Hi there, I usually post in my own thread in the Campus, where I´m making this game. But since this is related to timing algos, I thought this should be the right place.

The thing is, I realized I don´t know how to properly time my code to accurately tell if I´m optimizing it right.
There is always some system interference or some fluctuation. I´m sure there must be a way to accurately measure your code.

In the case below, there are 2 algos which I put in the same proggy. The "old" copies values byte per byte, while the 2nd invokes the memcopy to copy dword chunks first, and the remaing goes byte per byte.

I didn´t optmized it so far, and wanted to call for help before I begin. All I did is change the copy behaviour as described above.  :dazzled:

The old one uses this macro called mUNROLL:
QuotemUNROLL MACRO
         PUSH ecx
         mov ecx, tChar
         xor eax, eax
          @@:
            mov [edi], cl
              cmp eax, ebx
         jz @F          
             add edi, 1
         add eax, 1
         jmp @B
         @@:
         POP ecx
      endm

The "new" uses the mUNROLLdword:
QuotemUNROLLdword MACRO
      PUSH edx
      mov eax, ebx                        ; MOD here
      mov ecx, 4
      cdq
      div ecx                              ; result in eax, sobra in edx; MOD

      sub ebx, edx                        ; only dwords here, we do edx afterwards   
      .IF tChar == 64
         mov eax, offset Ln1
      .ELSEIF tChar == 32
         mov eax,  offset Ln2
      .ENDIF
      invoke MemCopy, eax, edi, ebx      ; copying dword sizes
      add edi, ebx                        ; add a line lenght for edi index
      mov bl, [eax]                        ; this is either @ or space
      xor ecx, ecx
   @@:
      cmp ecx, edx
      jz @F
      mov [edi], bl
      add edi, 1
      add ecx, 1          
      jmp @B
   @@:         
      POP edx
      endm

I´m calling both algos from here:
Quote.code
start:
   ;old algo. Copies byte by byte
   printf ("\nNew Algo: ")
   ;NanoTimer()
   invoke pDecompress, offset NewFile
   ;Print Str$("%i us ", NanoTimer(us))
      
   ;New algo. Copies dwords, then the remaining byte by byte.

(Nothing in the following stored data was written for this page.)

-- ==== Sys2Proof/Machine/Bits.lean ====
section
/-!
DEFINITION. Machine/Bits.lean: bit fields, byte order, signed readings and wrapping counters. A message, register or record
is a natural number whose bit 0 is the least significant bit of byte 0 (R12, R13).
-/
namespace Sys2Proof.Machine

/-- Bits [lo + w - 1 : lo] of `x` (R12). -/
def field (x lo w : Nat) : Nat := x / 2 ^ lo % 2 ^ w

/-- One bit of `x` as a truth value. -/
def flag (x lo : Nat) : Bool := field x lo 1 == 1

/-- A record's fields, least significant first, each as (width in bits, value), packed into one number (R12). -/
def pack : List (Nat × Nat) → Nat
  | [] => 0
  | (w, v) :: rest => v % 2 ^ w + 2 ^ w * pack rest

/-- The number of bits a list of fields takes. -/
def packWidth : List (Nat × Nat) → Nat
  | [] => 0
  | (w, _) :: rest => w + packWidth rest

/-- The value 1 or 0 of a truth value, for a one-bit field. -/
def bit (b : Bool) : Nat := if b then 1 else 0

/-- Records of one width (bits) laid one after another from the lowest address. -/
def concatRecords (w : Nat) : List Nat → Nat
  | [] => 0
  | v :: rest => v % 2 ^ w + 2 ^ w * concatRecords w rest

/-- The two's complement reading of the low `w` bits. -/
def signed (w x : Nat) : Int :=
  let v := x % 2 ^ w
  if v < 2 ^ (w - 1) then (v : Int) else (v : Int) - 2 ^ w

/-- The low `w` bits of an integer as a two's complement code. -/
def unsigned (w : Nat) (x : Int) : Nat := (x % (2 ^ w : Int)).toNat

/-- A value that is a whole multiple of `m` and not below `x`. -/
def roundUp (x m : Nat) : Nat := if m = 0 then x else (x + m - 1) / m * m

/-- The quotient rounded up. -/
def ceilDiv (x m : Nat) : Nat := if m = 0 then 0 else (x + m - 1) / m

/-- A counter of `w` bits after `n` more counts (wrapping, as every counter of stated width). -/
def bump (w x n : Nat) : Nat := (x + n) % 2 ^ w

/-- The low 32 bits of a DT value: a 32-bit deadline (R21). -/
def low32 (t : Nat) : Nat := t % 2 ^ 32

/-- R22: `a` is later than `b` when (a - b) mod 2^32 is at least 1 and at most 2^31 - 1. -/
def later32 (a b : Nat) : Bool :=
  let d := (a + 2 ^ 32 - b % 2 ^ 32) % 2 ^ 32
  decide (1 ≤ d ∧ d ≤ 2 ^ 31 - 1)

/-- R22: `a` is earlier than `b` when (a - b) mod 2^32 is at least 2^31. -/
def earlier32 (a b : Nat) : Bool :=
  let d := (a + 2 ^ 32 - b % 2 ^ 32) % 2 ^ 32
  decide (2 ^ 31 ≤ d)

/-- The difference of two 32-bit counters, modulo 2^32 (R56, R57). -/
def sub32 (a b : Nat) : Nat := (a + 2 ^ 32 - b % 2 ^ 32) % 2 ^ 32

/-- Division of integers rounding toward zero (R136). -/
def divZero (a b : Int) : Int := Int.tdiv a b

/-- A value clamped to a closed range. -/
def clampInt (lo hi x : Int) : Int := if x < lo then lo else if hi < x then hi else x

end Sys2Proof.Machine
end

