-- ==== Sys2Proof/Machine/StatePower.lean ====
section
/-!
DEFINITION. Machine/StatePower.lean: clocks, supplies, governor, sensors and the POWER counters (chapter 15).
-/
namespace Sys2Proof.Machine

/-- The VDD_CORE regulator and its AVSBus (R560 to R564): consecutive failed transactions, target, trim, the raise in progress (DT of the write and the divisor it
is for), and the last readbacks. -/
structure Regulator where
  failures : Nat := 0
  faulted : Bool := false
  target : Nat := 750
  trim : Int := 0
  lastTrim : Option Nat := none
  raise : Option (Nat × Nat) := none
  readMv : Nat := 0
  readMa : Nat := 0
  temp : Nat := 0
deriving DecidableEq, Repr

/-- One sensor of Table 15-5: last reading (°C), since when its recalibration is deferred, and its last recalibration (R575, R576). -/
structure Sensor where
  temp : Int := 0
  deferredSince : Option Nat := none
  lastRecal : Option Nat := none
deriving DecidableEq, Repr

/-- Clock, power and heat state. `under` counts windows in which the under condition held since the last step; `history` holds P1 of the last 1,000 windows in mW,
newest first; `energy` is in µJ; `counted` is the DT up to which the tick counters count. -/
structure Power where
  clocksOn : Bool := true
  locked : Bool := true
  divisor : Nat := 6
  pace : Nat := 0
  cap : Nat := 28
  under : Nat := 0
  throttled : Bool := false
  prochot : Bool := false
  history : List Nat := []
  avs : Regulator := {}
  sensors : Table Sensor := []
  tripped : Bool := false
  energy : Nat := 0
  counted : Nat := 0
  ticksDiv4 : Nat := 0
  ticksDiv5 : Nat := 0
  ticksDiv6 : Nat := 0
  paceTicks : Nat := 0
  prochotTicks : Nat := 0
  prochotAssertions : Nat := 0
  throttleEpisodes : Nat := 0
  avsErrors : Nat := 0
deriving DecidableEq, Repr

end Sys2Proof.Machine
end

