-- ==== Sys2Proof/Machine/Pages.lean ====
section
/-!
DEFINITION. Machine/Pages.lean: page pools, sequences and page tables, references, copy-on-write, the directory's invalidation, sweeping, trimming and
exhaustion (chapter 6).
-/
namespace Sys2Proof.Machine

/-! ## Operations (R266) -/

/-- An operation ID not in use, and the operation recorded under it (R266). -/
def State.newOp (s : State) (k : OpKind) (part : Nat) : State × Nat :=
  let wrap := fun n => n % 65535 + 1
  let id := ((List.range (s.ops.length + 1)).map (fun j => wrap (s.nextOp + j - 1))).find? (fun n => !(s.ops.any (fun o => o.id == n)))
  let id := id.getD 1
  ({ s with ops := s.ops ++ [{ id := id, kind := k, part := part }], nextOp := wrap id }, id)

/-- A new operation whose requests carry a deadline (R63), with the transfers it needs. -/
def State.newOpDue (s : State) (k : OpKind) (part deadline : Nat) (owed : List Owed) : State :=
  let r := s.newOp k part
  { r.1 with ops := r.1.ops.map (fun (o : Operation) => if o.id == r.2 then { o with deadline := some (low32 deadline), owed := owed, asked := owed } else o) }

/-- A new operation with the transfers it needs, for which no rule states a deadline. -/
def State.newOpOwing (s : State) (k : OpKind) (part : Nat) (owed : List Owed) : State :=
  let r := s.newOp k part
  { r.1 with ops := r.1.ops.map (fun (o : Operation) => if o.id == r.2 then { o with owed := owed, asked := owed } else o) }

/-- The (stage, object) pairs an operation works for. -/
def State.opWorks (s : State) (id : Nat) (ks : List (Nat × Nat)) : State :=
  { s with ops := s.ops.map (fun (o : Operation) => if o.id == id then { o with works := ks } else o) }

/-- Operations of a kind end. -/
def State.endOps (s : State) (p : Operation → Bool) : State := { s with ops := s.ops.filter (fun o => !p o) }

/-! ## Pools -/

/-- PPN_first of partition `n`: the pool is placed at the start of the partition's window (R195; the manual leaves the place open). -/
def State.poolFirst (s : State) (n : Nat) : Nat := (s.part n).windowBase / 4096

/-- The partition whose pool holds page `ppn`. -/
def State.pageOwner (s : State) (ppn : Nat) : Option Nat :=
  (List.range 4).find? (fun n => decide (s.poolFirst n ≤ ppn ∧ ppn < s.poolFirst n + (s.part n).nPool))

/-- The summary's address (R195). -/
def State.summaryAddr (s : State) (n ppn : Nat) : Nat :=
  4096 * (s.poolFirst n + (s.part n).nPool) + 128 * (ppn - s.poolFirst n)

/-- Pages in FREE_SWEPT: every pool page not allocated and not unswept (Table 6-9). -/
def Partition.freeSwept (p : Partition) : Nat := p.nPool - p.allocated - p.unswept

/-- L_sw (R227). -/
def Partition.lsw (p : Partition) : Nat := max 512 (p.nPool / 64)

/-- The least page number from `lo` that the table lists as FREE_SWEPT or does not list. -/
def lowestSwept : Table PageRec → Nat → Nat
  | [], lo => lo
  | (k, r) :: rest, lo =>
    if k < lo then lowestSwept rest lo
    else if k = lo ∧ (r.state ≠ .freeSwept ∨ r.reserved = true) then lowestSwept rest (lo + 1)
    else lo

/-- R226: a FREE_SWEPT page of partition `n`, if one is free and not reserved; the manual does not say which, and the model takes the lowest
(DESIGN CHOICE, log 16). -/
def State.grabPage (s : State) (n : Nat) : Option (Nat × State) :=
  let p := s.part n
  if p.freeSwept ≤ p.reservedPages then none
  else
    let ppn := lowestSwept s.pages.pages (s.poolFirst n)
    some (ppn, (s.updPage ppn (fun _ => { refs := 1, state := .allocated })).updPart n (fun q => { q with allocated := q.allocated + 1 }))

Uses "memcopy"
   printf ("\nOld Algo: ")
   ;NanoTimer()
   invoke pDecompress2, offset NewFile
   ;Print Str$("%i us ", NanoTimer(us))

I tested multiplying the calls by 4 each, 8 and 16. I also inverted the invoking order, which appeared to change things too.
Quote1 call
old   174   197   192   154   268   227   211   212   157   169   162   219   =2
new   192   161!   157!   153x   187!   173!   158!   200!   165   141!   158!   157!   =9

1 call (New 1st)
new   178   212   186   183   170x   153   196   168   169   193   192   =4
old   140!   250   162!   172!   171x   192   253   147!   162!   135!   202   =6

4 calls:
old   515   616   512   588   740   480   518   503   543   532   =4
new   499!   556!   535   558!   735!   678   481!   551   511!   557   =6

8 calls:
old   995   923   937   1096   1083   914   999   886   934   905   973   =3
new   904!   900!   1100   906!   961!   931   902!   902!   1107   894!   917!   =8

16 calls:
old   1799   1783   2352   1907   3213   1845x   1688   1727x   1844   1732   1717   =4
new   1702!   1730!   1763!   1896!   2843!   1849x   1800   1722x   2030   1826   1756   =5

16 calls (New first):   
new   1913   1784   1969   2162   1837   1900   1728   2630   2165   1729   1763   =0
old   1732!   1658!   1778!   1902!   1733!   1688!   1615!   2029!   1638!   1669!   1649!   =11

If you look at my last test for 16 calls, my New algo looses in every take.

jj2007

Use a 1000 calls, as shown below:

      printf ("\nNew Algo: ")
      NanoTimer()
      push 999
      .Repeat
            invoke pDecompress, offset NewFile
            dec stack
      .Until Sign?
      pop edx
      Print Str$("%i ms ", NanoTimer(ms))
           
      ;New algo. Copies dwords, then the remaining byte by byte. Uses "memcopy"
      printf ("\tOld Algo: ")
      NanoTimer()
      push 999
      .Repeat
            invoke pDecompress2, offset NewFile
            dec stack
      .Until Sign?
      pop edx
      Print Str$("%i ms ", NanoTimer(ms))
      endm


New Algo: 129 ms        Old Algo: 132 ms
New Algo: 123 ms        Old Algo: 128 ms
New Algo: 126 ms        Old Algo: 123 ms
New Algo: 127 ms        Old Algo: 118 ms
New Algo: 117 ms        Old Algo: 128 ms
New Algo: 129 ms        Old Algo: 138 ms
New Algo: 123 ms        Old Algo: 124 ms
New Algo: 123 ms        Old Algo: 122 ms
New Algo: 123 ms        Old Algo: 124 ms
New Algo: 120 ms        Old Algo: 122 ms


Results in the 100 ms range are much more reliable than something in the us range.
The timer example in the templates is optimised for such problems btw.

LordAdef

Nice JJ!

dec "stack" is new to me by the way. MB?

jj2007

Quote from: LordAdef on March 25, 2017, 07:38:00 PM
dec "stack" is new to me by the way. MB?

Yes, it's just an equate: stack equ dword ptr [esp]
      push 999
      .Repeat
            invoke pDecompress, offset NewFile
            dec stack   ; same as dec dword ptr [esp]
      .Until Sign?
      pop edx


It will cost an extra cycle in that loop, but that hardly matters, and it's a very simple way to get a counter without using a register. And no risk to end up by accident with an endless loop - I avoid .Until Zero? wherever possible ;)

mineiro

hello sir LordAdef;
I took some time to understand your code, sound to me that you're thinking so hard, you can do this procedure on a more easy way.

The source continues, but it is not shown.